Posted in 80's, TV, Videogames with tags , , on April 10, 2008 by njm1984

The 1980’s gave rise to some really amazing video games, one of which of course was “The Legend Of Zelda” for the Nintendo Entertainment System. One by-product of that successful license was the “Super Mario Bros. Super-Show”, a TV program incorporating animated cartoons and live-action segments of both Mario and Luigi. Occasionally alternating with those shows were animated cartoons for “The Legend of Zelda”, all 13 of which aired during the fall of 1989.  By the way, all 13 episodes are available on DVD, so you can relive these campy Hyrule adventures again and again. Those of you expecting this show to revolve around Link, the ever-silent hero of the games, to take on monsters all over Hyrule in order to free a captive Princess Zelda would be mistaken.

The show of course takes place in Hyrule, but with Princess Zelda living at the castle and Link staying there as her resident protector and guardian of the Triforce of Wisdom (I guess the Triforce of Courage is in another castle, haha).
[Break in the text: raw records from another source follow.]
/-- The registers of a HL block. -/
def hlRows : List RegRow := [
  ⟨0x0, 1, 0x0, [⟨31, 31, .img⟩, ⟨30, 30, .rw⟩, ⟨29, 26, .rw⟩, ⟨25, 25, .rw⟩, ⟨23, 12, .rw⟩, ⟨11, 0, .rw⟩]⟩,
  ⟨0x4, 1, 0x0, [⟨6, 4, .rw⟩, ⟨2, 2, .wo⟩, ⟨1, 1, .wo⟩, ⟨0, 0, .rw⟩]⟩,
  ⟨0x8, 1, 0x0, [⟨26, 24, .ro⟩, ⟨20, 20, .ro⟩, ⟨19, 19, .ro⟩, ⟨18, 18, .ro⟩, ⟨17, 17, .ro⟩, ⟨8, 8, .w1c⟩, ⟨7, 7, .w1c⟩, ⟨6, 6, .w1c⟩, ⟨5, 5, .w1c⟩, ⟨2, 2, .w1c⟩, ⟨1, 1, .w1c⟩, ⟨0, 0, .w1c⟩]⟩,
  ⟨0xC, 1, 0x0, [⟨31, 24, .rc⟩, ⟨23, 16, .rc⟩, ⟨15, 8, .rc⟩, ⟨7, 0, .rc⟩]⟩,
  ⟨0x10, 1, 0x0, [⟨31, 16, .rw⟩, ⟨15, 0, .rw⟩]⟩,
  ⟨0x14, 1, 0x0, [⟨31, 16, .rw⟩, ⟨15, 0, .rw⟩]⟩,
  ⟨0x18, 1, 0x0, [⟨27, 16, .rw⟩, ⟨11, 0, .rw⟩]⟩,
  ⟨0x1C, 1, 0x0, [⟨31, 16, .rw⟩, ⟨11, 0, .rw⟩]⟩,
  ⟨0x20, 1, 0x0, [⟨15, 0, .rw⟩]⟩,
  ⟨0x24, 1, 0x0, [⟨31, 31, .img⟩, ⟨30, 30, .img⟩, ⟨29, 29, .img⟩, ⟨20, 16, .img⟩, ⟨12, 8, .img⟩, ⟨4, 0, .img⟩]⟩,
  ⟨0x28, 1, 0x0, [⟨27, 16, .img⟩, ⟨11, 0, .img⟩]⟩,
  ⟨0x2C, 1, 0x0, [⟨27, 16, .img⟩, ⟨7, 0, .img⟩]⟩,
  ⟨0x30, 1, 0x0, [⟨31, 16, .ro⟩, ⟨11, 0, .ro⟩]⟩,
  ⟨0x34, 1, 0x0, [⟨31, 16, .ro⟩, ⟨15, 0, .ro⟩]⟩,
  ⟨0x38, 1, 0x0, [⟨31, 16, .ro⟩]⟩,
  ⟨0x3C, 1, 0x0, [⟨31, 0, .ro⟩]⟩,
  ⟨0x40, 8, 0x4, [⟨31, 31, .rw⟩, ⟨26, 16, .rw⟩, ⟨9, 0, .rw⟩]⟩,
  ⟨0x60, 1, 0x0, [⟨31, 0, .rc⟩]⟩,
  ⟨0x64, 1, 0x0, [⟨31, 0, .rc⟩]⟩]

/-- The registers of a HLPT block. -/
def hlptRows : List RegRow := [
  ⟨0x0, 1024, 0x8, [⟨31, 0, .rw⟩]⟩,
  ⟨0x4, 1024, 0x8, [⟨15, 0, .rw⟩]⟩]

/-- The registers of a FB block. -/
def fbRows : List RegRow := [
  ⟨0x0, 1, 0x0, [⟨30, 28, .rw⟩, ⟨27, 27, .rw⟩, ⟨26, 24, .rw⟩, ⟨23, 23, .rw⟩, ⟨22, 22, .rw⟩, ⟨21, 21, .rw⟩, ⟨20, 20, .rw⟩, ⟨19, 18, .rw⟩, ⟨17, 17, .rw⟩, ⟨16, 16, .rw⟩, ⟨12, 8, .rw⟩, ⟨5, 0, .rw⟩]⟩,
  ⟨0x4, 1, 0x0, [⟨3, 3, .wo⟩, ⟨2, 2, .wo⟩, ⟨0, 0, .rw⟩]⟩,
  ⟨0x8, 1, 0x0, [⟨10, 8, .ro⟩, ⟨7, 7, .w1c⟩, ⟨6, 6, .w1c⟩, ⟨5, 5, .ro⟩, ⟨4, 4, .ro⟩, ⟨3, 3, .ro⟩, ⟨0, 0, .ro⟩]⟩,
  ⟨0xC, 1, 0x0, [⟨31, 24, .rc⟩, ⟨23, 16, .rc⟩, ⟨15, 8, .rc⟩, ⟨7, 0, .rc⟩]⟩,
  ⟨0x10, 1, 0x0, [⟨31, 0, .rw⟩]⟩,
  ⟨0x14, 1, 0x0, [⟨16, 16, .ro⟩, ⟨15, 0, .ro⟩]⟩,
  ⟨0x18, 1, 0x0, [⟨31, 0, .ro⟩]⟩,
  ⟨0x1C, 1, 0x0, [⟨31, 0, .ro⟩]⟩,
  ⟨0x20, 1, 0x0, [⟨31, 0, .ro⟩]⟩,
  ⟨0x24, 1, 0x0, [⟨31, 0, .ro⟩]⟩,
  ⟨0x28, 1, 0x0, [⟨31, 31, .rw⟩, ⟨29, 28, .rw⟩, ⟨20, 16, .rw⟩, ⟨15, 0, .rw⟩]⟩,
  ⟨0x2C, 1, 0x0, [⟨31, 0, .rw⟩]⟩,
  ⟨0x30, 1, 0x0, [⟨31, 0, .rw⟩]⟩,
  ⟨0x34, 1, 0x0, [⟨31, 0, .ro⟩]⟩,
  ⟨0x38, 1, 0x0, [⟨31, 0, .ro⟩]⟩,
  ⟨0x3C, 1, 0x0, [⟨15, 0, .ro⟩]⟩,
  ⟨0x40, 1, 0x0, [⟨31, 0, .ro⟩]⟩,
  ⟨0x44, 1, 0x0, [⟨6, 4, .ro⟩, ⟨2, 0, .ro⟩]⟩,
  ⟨0x48, 1, 0x0, [⟨31, 20, .rw⟩, ⟨19, 18, .rw⟩, ⟨17, 8, .rw⟩, ⟨7, 0, .rw⟩]⟩,
  ⟨0x4C, 1, 0x0, [⟨31, 27, .rw⟩, ⟨26, 22, .rw⟩, ⟨21, 20, .rw⟩, ⟨17, 10, .rw⟩]⟩,
  ⟨0x50, 1, 0x0, [⟨19, 0, .rw⟩]⟩,
  ⟨0x54, 1, 0x0, [⟨31, 24, .rw⟩, ⟨23, 0, .rw⟩]⟩,
  ⟨0x58, 1, 0x0, [⟨31, 0, .rw⟩]⟩,
  ⟨0x5C, 1, 0x0, [⟨31, 31, .rw⟩, ⟨28, 24, .rw⟩, ⟨20, 16, .rw⟩, ⟨9, 8, .rw⟩]⟩,
  ⟨0x80, 4, 0x4, [⟨31, 0, .rw⟩]⟩,
  ⟨0x90, 8, 0x4, [⟨31, 0, .ro⟩]⟩,
  ⟨0x100, 8, 0x10, [⟨31, 16, .rc⟩, ⟨6, 6, .w1c⟩, ⟨5, 5, .w1c⟩, ⟨4, 4, .rw⟩, ⟨3, 2, .rw⟩, ⟨1, 1, .rw⟩, ⟨0, 0, .rw⟩]⟩,
  ⟨0x104, 8, 0x10, [⟨31, 0, .rw⟩]⟩,
  ⟨0x108, 8, 0x10, [⟨15, 0, .rw⟩]⟩,
  ⟨0x10C, 8, 0x10, [⟨31, 0, .rw⟩]⟩]

/-- The registers of a EMU block. -/
def emuRows : List RegRow := [
  ⟨0x0, 1, 0x0, [⟨31, 31, .img⟩, ⟨30, 30, .rw⟩, ⟨28, 24, .rw⟩, ⟨23, 23, .rw⟩]⟩,
  ⟨0x4, 1, 0x0, [⟨1, 1, .wo⟩, ⟨0, 0, .rw⟩]⟩,
  ⟨0x8, 1, 0x0, [⟨31, 16, .rw⟩, ⟨15, 0, .rw⟩]⟩,
  ⟨0xC, 1, 0x0, [⟨15, 0, .rw⟩]⟩,
  ⟨0x10, 1, 0x0, [⟨31, 0, .rw⟩]⟩,
  ⟨0x14, 1, 0x0, [⟨31, 0, .rw⟩]⟩,
  ⟨0x18, 1, 0x0, [⟨31, 0, .rw⟩]⟩,
  ⟨0x1C, 1, 0x0, [⟨31, 0, .rw⟩]⟩,
  ⟨0x20, 1, 0x0, [⟨15, 0, .rw⟩]⟩,
  ⟨0x24, 1, 0x0, [⟨31, 0, .ro⟩]⟩,
  ⟨0x28, 1, 0x0, [⟨31, 16, .ro⟩, ⟨1, 1, .w1c⟩, ⟨0, 0, .w1c⟩]⟩]

/-- The registers of a FG block. -/
def fgRows : List RegRow := [
  ⟨0x0, 1, 0x0, [⟨28, 24, .rw⟩, ⟨23, 23, .rw⟩]⟩,
  ⟨0x4, 1, 0x0, [⟨2, 2, .wo⟩, ⟨1, 1, .wo⟩, ⟨0, 0, .rw⟩]⟩,
  ⟨0x8, 1, 0x0, [⟨11, 11, .w1c⟩, ⟨10, 10, .w1c⟩, ⟨9, 9, .w1c⟩, ⟨8, 8, .w1c⟩, ⟨4, 4, .ro⟩, ⟨3, 3, .ro⟩, ⟨2, 2, .ro⟩, ⟨1, 1, .ro⟩]⟩,
  ⟨0xC, 1, 0x0, [⟨31, 16, .rw⟩, ⟨15, 0, .rw⟩]⟩,
  ⟨0x10, 1, 0x0, [⟨31, 0, .rw⟩]⟩,
  ⟨0x14, 1, 0x0, [⟨31, 8, .rw⟩]⟩,
  ⟨0x18, 1, 0x0, [⟨31, 0, .rw⟩]⟩,
  ⟨0x1C, 1, 0x0, [⟨31, 0, .rw⟩]⟩,
  ⟨0x20, 1, 0x0, [⟨31, 31, .rw⟩, ⟨2, 0, .rw⟩]⟩,
  ⟨0x24, 1, 0x0, [⟨31, 0, .rw⟩]⟩,
  ⟨0x28, 1, 0x0, [⟨31, 0, .ro⟩]⟩,
  ⟨0x2C, 1, 0x0, [⟨31, 0, .ro⟩]⟩,
  ⟨0x30, 1, 0x0, [⟨31, 8, .ro⟩]⟩,
  ⟨0x34, 1, 0x0, [⟨31, 0, .ro⟩]⟩,
  ⟨0x38, 1, 0x0, [⟨31, 0, .ro⟩]⟩,
  ⟨0x3C, 1, 0x0, [⟨5, 0, .ro⟩]⟩,
  ⟨0x40, 1, 0x0, [⟨15, 8, .rc⟩, ⟨7, 0, .rc⟩]⟩,
  ⟨0x44, 1, 0x0, [⟨15, 0, .ro⟩]⟩,
  ⟨0x48, 1, 0x0, [⟨3, 3, .rw⟩, ⟨2, 0, .rw⟩]⟩]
The games are of a mostly serious nature, not exactly known for their comedic stylings, but no one would know that by only watching the show. The cartoon almost takes a “1960’s Batman”-esque campy approach to the material, incorporating a lot of dated humor and banter. While it’s amusing maybe the first time, hearing it repeatedly over the course of a 15-minute episode makes it old real quick.

The 13 episodes don’t necessarily have a serialized plot per se, as they all revolve around Ganon’s attempts to steal the Triforce of Wisdom, being already in possession of the Triforce of Power. Old pigface utilizes tektites, octoroks, moblins and some of the other baddies of the video games to try and take down the good guys, but like Shredder in “Teenage Mutant Ninja Turtles”, always seems to let his guard down at just the wrong time. I do have to admit, watching him in the first episode demonstrating to stalfos knights how to punch was pretty damn funny. Something tells me it’s not what Shigeru Miyamoto had in mind when envisioning the epitome of an evil wizard, but it’s entertaining nonetheless.
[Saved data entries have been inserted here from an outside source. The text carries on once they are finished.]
/-- A write of the RW fields while EN is 1 is ignored (R216, R245, R340); its IMG fields are judged as ever (R821). -/
def whileOff (c : Ctx) (en : Fld) (ag : Agent) (l : Loc) (a v : Nat) (b : Block) : Block :=
  if c.start.on en then b.plainWrite ag { l with fields := l.fields.filter fun f => f.acc == .img } a v else b.plainWrite ag l a v

/-! ### Comparators -/

namespace AC
def rampIn (n : Nat) : Input := ⟨.ac, n, 0⟩
def blankIn (n : Nat) : Input := ⟨.ac, n, 1⟩
end AC

/-- RMODE: 1 DOWN, 2 UP; the reserved code acts as FIXED. -/
def Block.acMode (b : Block) (n : Nat) : Nat :=
  let m := b.get (F.AC_CTL_RMODE n)
  if m = 3 then 0 else m

/-- DACV (R225–R228). -/
def Block.acDacv (b : Block) (n : Nat) : Nat :=
  if (b.acSt n).ramping then (b.acSt n).ramp / 2 ^ 12 else b.get (F.AC_REF_REF n)

/-- The hysteresis in nanovolts (R224). -/
def Block.acHys (b : Block) (n : Nat) : Int :=
  match b.get (F.AC_CTL_HYS n) with
  | 0 => 0
  | 1 => 8000000
  | 2 => 16000000
  | _ => 32000000

/-- Is the fc inside a blanking window (R230)? -/
def acBlanked (c : Ctx) (n : Nat) : Bool := c.tick ≤ (c.start.acSt n).blankEnd && (c.start.acSt n).blankEnd != 0

/-- May the comparator's output be active: enabled (R233), its ball present? -/
def Block.acLive (b : Block) (hw : Hw) (n : Nat) : Bool :=
  n < nAC hw && b.on (F.AC_CFG_EN n) && b.get (F.AC_CFG_PIN n) < nAIN hw

/-- R224, R225: the output for ball voltage v and reference voltage dacv / 4096 × vref, between whose two levels it stays; both
sides of each comparison times 4096. -/
def acLevel (pol was : Bool) (v vref : Int) (dacv : Nat) (hys : Int) : Bool :=
  let x := v * 4096
  let r := (dacv : Int) * vref
  if !pol then (if r < x then true else if x < r - hys * 4096 then false else was)
  else (if x < r then true else if r + hys * 4096 < x then false else was)

/-- The raw output becomes `active`: Bramble sees it at once (R232). -/
def acSetRaw (n : Nat) (active : Bool) (b : Block) : Block :=
  if (b.acSt n).raw = active then b
  else
    let b := b.setAc n { b.acSt n with raw := active }
    if active then { b with asyncSrc := n :: b.asyncSrc.filter fun x => x != n }
    else { b with asyncSrc := b.asyncSrc.filter fun x => x != n, fc := { b.fc with asyncHad := n :: b.fc.asyncHad } }

/-- The raw output by the reference, hysteresis and polarity that `r` gives, on the voltages last seen (R224). -/
def acJudge (hw : Hw) (r : Block) (b : Block) (n : Nat) : Block :=
  match (b.acSt n).vin with
  | some (v, vref) =>
    acSetRaw n (r.acLive hw n && acLevel (r.on (F.AC_CFG_POL n)) (b.acSt n).raw v vref (r.acDacv n) (r.acHys n)) b
  | none => b

/-- The ball's voltage is now `v` and V(VREF) `vref` (R224, R225). An output that becomes active refuses a release of this fc at the
groups that take it (R198). -/
def acOutput (c : Ctx) (n : Nat) (v vref : Int) (b : Block) : Block :=
  let b := acJudge c.hw c.start (b.setAc n { b.acSt n with vin := some (v, vref) }) n
  if (b.acSt n).raw then tgRefuse c n b else b

/-- ASSERT is emitted: SEEN and CNT (R231). -/
def acEmitAssert (c : Ctx) (n : Nat) (b : Block) : Block :=
  emit c .ac n 0 none (((b.setAc n { b.acSt n with asserted := true }).flag (F.AC_STAT_SEEN n)).bump (F.AC_CNT_CNT n) 1)

/-- May the synchronised output take the level `x` in this fc: the raw output had it at the end of the fc 2 or 3 before, and the output
has followed no other sample of the two in this fc (R231, F8)? -/
def Block.acFollows (b : Block) (c : Ctx) (n : Nat) (x : Bool) : Bool :=
  (b.acSt n).past.tail.contains x && b.get (F.AC_STAT_OUT n) == c.start.get (F.AC_STAT_OUT n)

/-- The synchronised output becomes active (R230, R231). -/
def acRise (c : Ctx) (n : Nat) (b : Block) : Block :=
  let b := b.put (F.AC_STAT_OUT n) 1
  if acBlanked c n then b else acEmitAssert c n b

/-- The synchronised output becomes inactive (R231). -/
def acFall (c : Ctx) (n : Nat) (b : Block) : Block :=
  let told := (b.acSt n).asserted
  let b := (b.setAc n { b.acSt n with asserted := false }).put (F.AC_STAT_OUT n) 0
  if acBlanked c n || !told then b else emit c .ac n 1 none b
Besides Princess Zelda, aiding Link in his quest is the fairy Sprite, who is your basic knave with a high-pitched, chipmunk-type voice. She doesn’t add much to the proceedings and proves to be rather annoying actually, much like the fairy Navi in “Legend Of Zelda: Ocarina Of Time”. Despite that though, the trio of Link, Zelda and Sprite manage to topple the evil wizard Ganon and his cronies in all 13 episodes, and only let the Triforce of Wisdom out of their grasp briefly in a few episodes. Score one for the good guys.
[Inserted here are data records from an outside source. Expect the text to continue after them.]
/-- The tasks the scheduler chooses among. -/
def EngSt.candidates (s : EngSt) : List Nat :=
  (if s.toBegin && (s.tasks.getD {} 0).st != .ready then [0] else []) ++
    s.tasks.filterMap fun (k, t) => if t.st = .ready ∨ t.st = .run then some k else none

/-- The task selected in this fc, if any. -/
def EngSt.best (s : EngSt) : Option Nat :=
  s.candidates.foldl (fun acc k =>
    match acc with
    | none => some k
    | some j => if s.ranks k j then some k else acc) none

/-- What led to a selection: the rows C1–C5 of R500. -/
inductive SelCause where
  | activate | wait | raise | eret
  deriving DecidableEq, Repr

/-- The fc of the first issue of a task selected in fc t, the running task yielding in fc y (R500). -/
def firstIssue (cause : SelCause) (exc : Bool) (t y : Nat) : Nat :=
  match cause with
  | .activate => max (t + 5) (y + 4)
  | .wait => if exc then t + 6 else t + 4
  | .raise => if exc then max (t + 6) (y + 4) else y + 4
  | .eret => if exc then t + 6 else t + 4

/-- Select afresh in this fc; a selection that stands keeps its fcs (R498–R500, R780). -/
def reselect (c : Ctx) (e : Nat) (cause : SelCause) (b : Block) : Block :=
  let s := b.engSt e
  match s.best with
  | none => b.setEng e { s with sel := none }
  | some k =>
    if s.run = some k then b.setEng e { s with sel := none }
    else if s.sel.any (fun x => x.task == k) then b
    else
      let exc := k = 0 ∧ (s.tasks.getD {} 0).st = .wait
      let t := match (b.dozeSt (regionOf e)).wake with
        | some a => max c.tick (a + 12)
        | none => c.tick
      let y := match s.run with
        | some _ => max (t + 1) s.holdEnd
        | none => t + 1
      b.setEng e { s with sel := some ⟨k, c.tick, y, firstIssue cause exc t y⟩ }

/-- Issue is held until an fc by an instruction of task k that began in this fc: a yield that would fall inside it moves to its end,
and so do the first issue of the task selected and the late store errors that wait for the yield (R499, R500, R516, R520). -/
def EngSt.holdTo (s : EngSt) (tick k n : Nat) : EngSt :=
  let s := { s with holdEnd := n }
  if n ≤ tick + 1 then s
  else
    { s with
      sel := s.sel.map fun x => if x.task ≠ k ∧ tick < x.yieldAt then
          { x with yieldAt := max x.yieldAt n, first := max x.first (max x.yieldAt n + 4) } else x
      serrs := s.serrs.map fun x => if x.2.1 = k ∧ tick < x.1 then (max x.1 n, x.2) else x }

/-- Does the DRAIN that a task's last issue was still wait (R442)? -/
def EngSt.draining (s : EngSt) (tick : Nat) : Bool :=
  tick < s.issueAt || (s.modeP && !(s.stores.isEmpty && s.lastWritten.all fun w => w + 4 ≤ tick))

/-- A task stops running, READY from this fc (R499); a DRAIN it waits in starts again (R444). -/
def leaveRun (tick e k : Nat) (b : Block) : Block :=
  let s := b.engSt e
  let t := s.tasks.getD {} k
  let pc := match t.drain with
    | some p => if s.draining tick then p else t.pc
    | none => t.pc
  (b.setEng e { s with run := none }).setTask e k { t with st := .ready, readySince := tick, pc := pc, drain := none }

/-- The yields that fall due at the start of an fc. -/
def yieldTick (tick : Nat) (b : Block) (e : Nat) : Block :=
  let s := b.engSt e
  match s.sel, s.run with
  | some x, some k => if x.yieldAt ≤ tick ∧ x.task ≠ k then leaveRun tick e k b else b
  | _, _ => b

/-- The selected task issues first in this fc (R500). -/
def firstIssueNow (c : Ctx) (e : Nat) (b : Block) : Block :=
  let s := b.engSt e
  match s.sel with
  | none => b
  | some x =>
    when (x.first ≤ c.tick && !b.engOff c.hw e && !b.pairStill c.tick e && (s.tasks.getD {} x.task).st == .ready) (fun b =>
      let b := match s.run with
        | some k => leaveRun c.tick e k b
        | none => b
      let t := b.taskSt e x.task
      let b := b.setTask e x.task { t with st := .run }
      let s := b.engSt e
      b.setEng e { s with run := some x.task, sel := none, issueAt := c.tick, holdEnd := 0 }) b

/-! ### Lockup (R525, R526) -/

/-- The ball CE_LOCK_N. -/
def ballLock : Nat := 1

/-- The engine locks up; its outputs are forced 3 fc later (O7). -/
def lockup (c : Ctx) (e : Nat) (b : Block) : Block :=
  if b.lockedUp.contains e then b
  else
    let s := b.engSt e
    let b := { b with lockedUp := e :: b.lockedUp, lockWait := (e, c.tick + 3) :: b.lockWait }.setEng e
      { s with run := none, sel := none, loads := [], trap := none }
    let cl := clusterOf e
    let b := b.put (F.CL_STAT_LOCK cl) (b.get (F.CL_STAT_LOCK cl) ||| 2 ^ (e % 8))
    raiseEdge c (0x020 + cl) (b.setBall ballLock 1)

/-! ### Exceptions (R520–R525) -/

/-- The codes of the exception table. -/
def excTag : Nat := 0
def excPoison : Nat := 1
def excPriv : Nat := 2
def excIll : Nat := 3
def excAccv : Nat := 4
def excBuserr : Nat := 5
def excSerr : Nat := 6
def excDivz : Nat := 7
def excDlm : Nat := 8
def excBrk : Nat := 9
def excSys : Nat := 10
def excMchk : Nat := 11

/-- Join the queue: exceptions of one fc in ascending task number (R520). -/
def insExc (x : Exc) : List Exc → List Exc
  | [] => [x]
  | y :: t => if x.at_ = y.at_ ∧ x.task < y.task then x :: y :: t else y :: insExc x t

/-- An exception is raised for task k of engine e (R520, R508, R525). -/
def raise (c : Ctx) (e k code epc eaddr einfo : Nat) (b : Block) : Block :=
  if k = 0 then lockup c e b
  else
    let s := b.engSt e
    let t := s.tasks.getD {} k
    let b := b.setEng e { s with
      queue := insExc ⟨c.tick, k, code, epc, eaddr, einfo, t.st == .wait⟩ s.queue
      run := if s.run = some k then none else s.run
      sel := if s.sel.any (fun x => x.task == k) then none else s.sel }
    reselect c e .raise (b.setTask e k { t with st := .held, deadline := none, drain := none })

/-- The key under which an fc notes what hardware did to a task's DIRTY and ALOST (R12, R13). -/
def taskKey (e k : Nat) : Nat := 2 ^ 40 + e * 64 + k

/-- The key under which an fc notes that hardware set ESTAT.SMORE (R12). -/
def smoreKey (e : Nat) : Nat := 2 ^ 41 + e

/-- The key under which an fc notes the groups that a window write makes dirty (R748). -/
def dcKey (e k : Nat) : Nat := 2 ^ 42 + e * 64 + k

/-- Hardware writes the PC or another word of a task's group CT, which makes the group dirty (R509, R12). -/
def TaskSt.ctDirty (t : TaskSt) : TaskSt := { t with ds := t.ds ||| 32, dc := t.dc ||| 32 }

/-- Hardware set bits of a mask in this fc. -/
def Block.noteSet (b : Block) (key m : Nat) : Block :=
  { b with fc := { b.fc with hwSet := b.fc.hwSet.insert key (b.fc.hwSet.getD 0 key ||| m) } }

/-- A late store error is raised for task k, or lost (R522). -/
def serrNow (c : Ctx) (e k addr : Nat) (second : Bool) (b : Block) : Block :=
  let s := b.engSt e
  let t := s.tasks.getD {} k
  if b.engOff c.hw e then b
  else if t.st = .held ∨ t.st = .parked ∨ s.queue.any (fun x => x.task == k) then
    (b.setEng e { s with smore := true }).noteSet (smoreKey e) 1
  else raise c e k excSerr t.pc addr (b2n second) b

/-- A late store error returns for task k: raised now, or in the yield fc of a task in RUN (R499, R520). -/
def serr (c : Ctx) (e k addr : Nat) (second : Bool) (b : Block) : Block :=
  let s := b.engSt e
  if s.run = some k then b.setEng e { s with serrs := s.serrs ++ [(max (c.tick + 1) s.holdEnd, k, addr, second)] }
  else serrNow c e k addr second b

/-- The late store errors that waited for a yield in this fc, in ascending task number (R520). -/
def serrTick (c : Ctx) (b : Block) (e : Nat) : Block :=
  let s := b.engSt e
  let due := s.serrs.filter fun x => x.1 ≤ c.tick
  let b := b.setEng e { s with serrs := s.serrs.filter fun x => !(x.1 ≤ c.tick) }
  due.foldl (fun b x => serrNow c e x.2.1 x.2.2.1 x.2.2.2 b) b

/-- May a task at privilege `u` (true: U) reach an address (R527, R528)? `need` is the bit of PERM for U: 0 read, 1 write,
2 execute; the bit for S lies 3 above. -/
def EngSt.mpAllows (s : EngSt) (u : Bool) (need a : Nat) : Bool :=
  let blk := a / 256
  match (List.range 8).find? (fun n => bit (s.mpb.getD n 0) 7 && bits (s.mpb.getD n 0) 31 8 ≤ blk && blk ≤ bits (s.mpl.getD n 0) 31 8) with
  | some n => bit (s.mpb.getD n 0) (if u then need else need + 3)
  | none => !u

/-- An engine's I-TCM, through the alias or its own window. -/
def inItcm (e a : Nat) : Bool := a < 0x8000 || (tcmBase e ≤ a && a < tcmBase e + 0x8000)

/-- An engine's D-TCM, through the alias or its own window. -/
def inDtcm (e a : Nat) : Bool := (0x10000 ≤ a && a < 0x18000) || (tcmBase e + 0x10000 ≤ a && a < tcmBase e + 0x18000)

/-- Is an address absent (R40–R45)? -/
def absent (hw : Hw) (a : Nat) : Bool := (memSpace hw a).isNone && (locate hw (a / 4 * 4)).isNone

/-- May the engine fetch from an address (R414, R415)? -/
def fetchable (modeP : Bool) (e a : Nat) : Bool :=
  inItcm e a || (modeP && ((0x10000000 ≤ a && a < 0x12000000) || (0x20000000 ≤ a && a < 0x22000000) ||
    (0x80000000 ≤ a && a < 0x84000000)))

/-- The tag nibble of a D-TCM word, by its window address (R46). -/
def tagByteAddr (a : Nat) : Nat :=
  let e := (a - 0x08000000) / 0x20000
  tcmBase e + 0x18000 + (a % 0x8000) / 8

def Block.tagOf (b : Block) (a : Nat) : Nat :=
  let v := b.goodByte (tagByteAddr a)
  if (a / 4) % 2 = 0 then v % 16 else v / 16

/-- The tag of the D-TCM word at window address `a` becomes t: a write of its byte of the tag plane (R46, R563). -/
def tagWrite (c : Ctx) (a t : Nat) (b : Block) : Block :=
  let p := tagByteAddr a
  let old := b.goodByte p
  memWrite c p (if (a / 4) % 2 = 0 then old / 16 * 16 + t % 16 else t % 16 * 16 + old % 16) 1 b

/-- T00 begins the head of the queue: ESTAT, EPC, EADDR, EINFO and PC are loaded (R521); a bad vector locks the engine up
(R525). -/
def beginHead (c : Ctx) (e : Nat) (b : Block) : Block :=
  let s := b.engSt e
  match s.queue with
  | [] => b
  | x :: rest =>
    let src := (b.taskSt e x.task).priv
    let b := b.setEng e { s with
      queue := rest, act := true, etask := x.task, ecause := x.code, epriv := src, ewait := x.wait, epc := x.epc
      eaddr := x.eaddr, einfo := x.einfo }
    let va := unalias e (s.vbase + 4 * x.code)
    let t := b.taskSt e 0
    if !inDtcm e va then lockup c e b
    else
      let (w, bad, b) := memRead c c.start va 4 b
      let (_, tagBad, b) := memRead c c.start (tagByteAddr va) 1 b
      if bad || tagBad || c.start.tagOf va != 9 || !fetchable s.modeP e w || !s.mpAllows t.priv 2 w then lockup c e b
      else (b.setTask e 0 { t with pc := w, st := .ready, readySince := c.tick }.ctDirty).noteSet (taskKey e 0) 32

/-- The row EXCEPTION_ENTRY: T00 is selected while in WAIT with an exception to begin. -/
def exceptionEntry (c : Ctx) (e : Nat) (b : Block) : Block :=
  let s := b.engSt e
  when (s.toBegin && s.sel.any (fun x => x.task == 0) && !b.engOff c.hw e) (beginHead c e) b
What made this show remembered to the gaming public and forgettable to just about everyone else was the dynamic between Link and Princess Zelda. While the games show Link as a noble hero, his animated counterpart’s motives were anything but pure. As subtlely alluded to several times in the cartoon, Link’s real motive for hanging around the castle is “getting to know” Princess Zelda…in the biblical sense, that is. Just when it seems like Link is about cut himself a piece of the Zelda pie, something random happens to interrupt, and Zelda makes some snooty, rude comment to the effect of Link being a pervert. Well duh…do you believe the guy is only thinking about fighting bad guys and protecting a magical shiny triangle? Lastly, this show gave Link a catchphrase, arguably the most annoying catchphrase in the history of all catchphrases.  I’ll let this Youtube video tell the story of Link’s signature retort, used a staggering 29 times in only 13 episodes. However, if some company were to print a retro Zelda shirt displaying this catchphrase, I would buy it in a heartbeat, guaranteed.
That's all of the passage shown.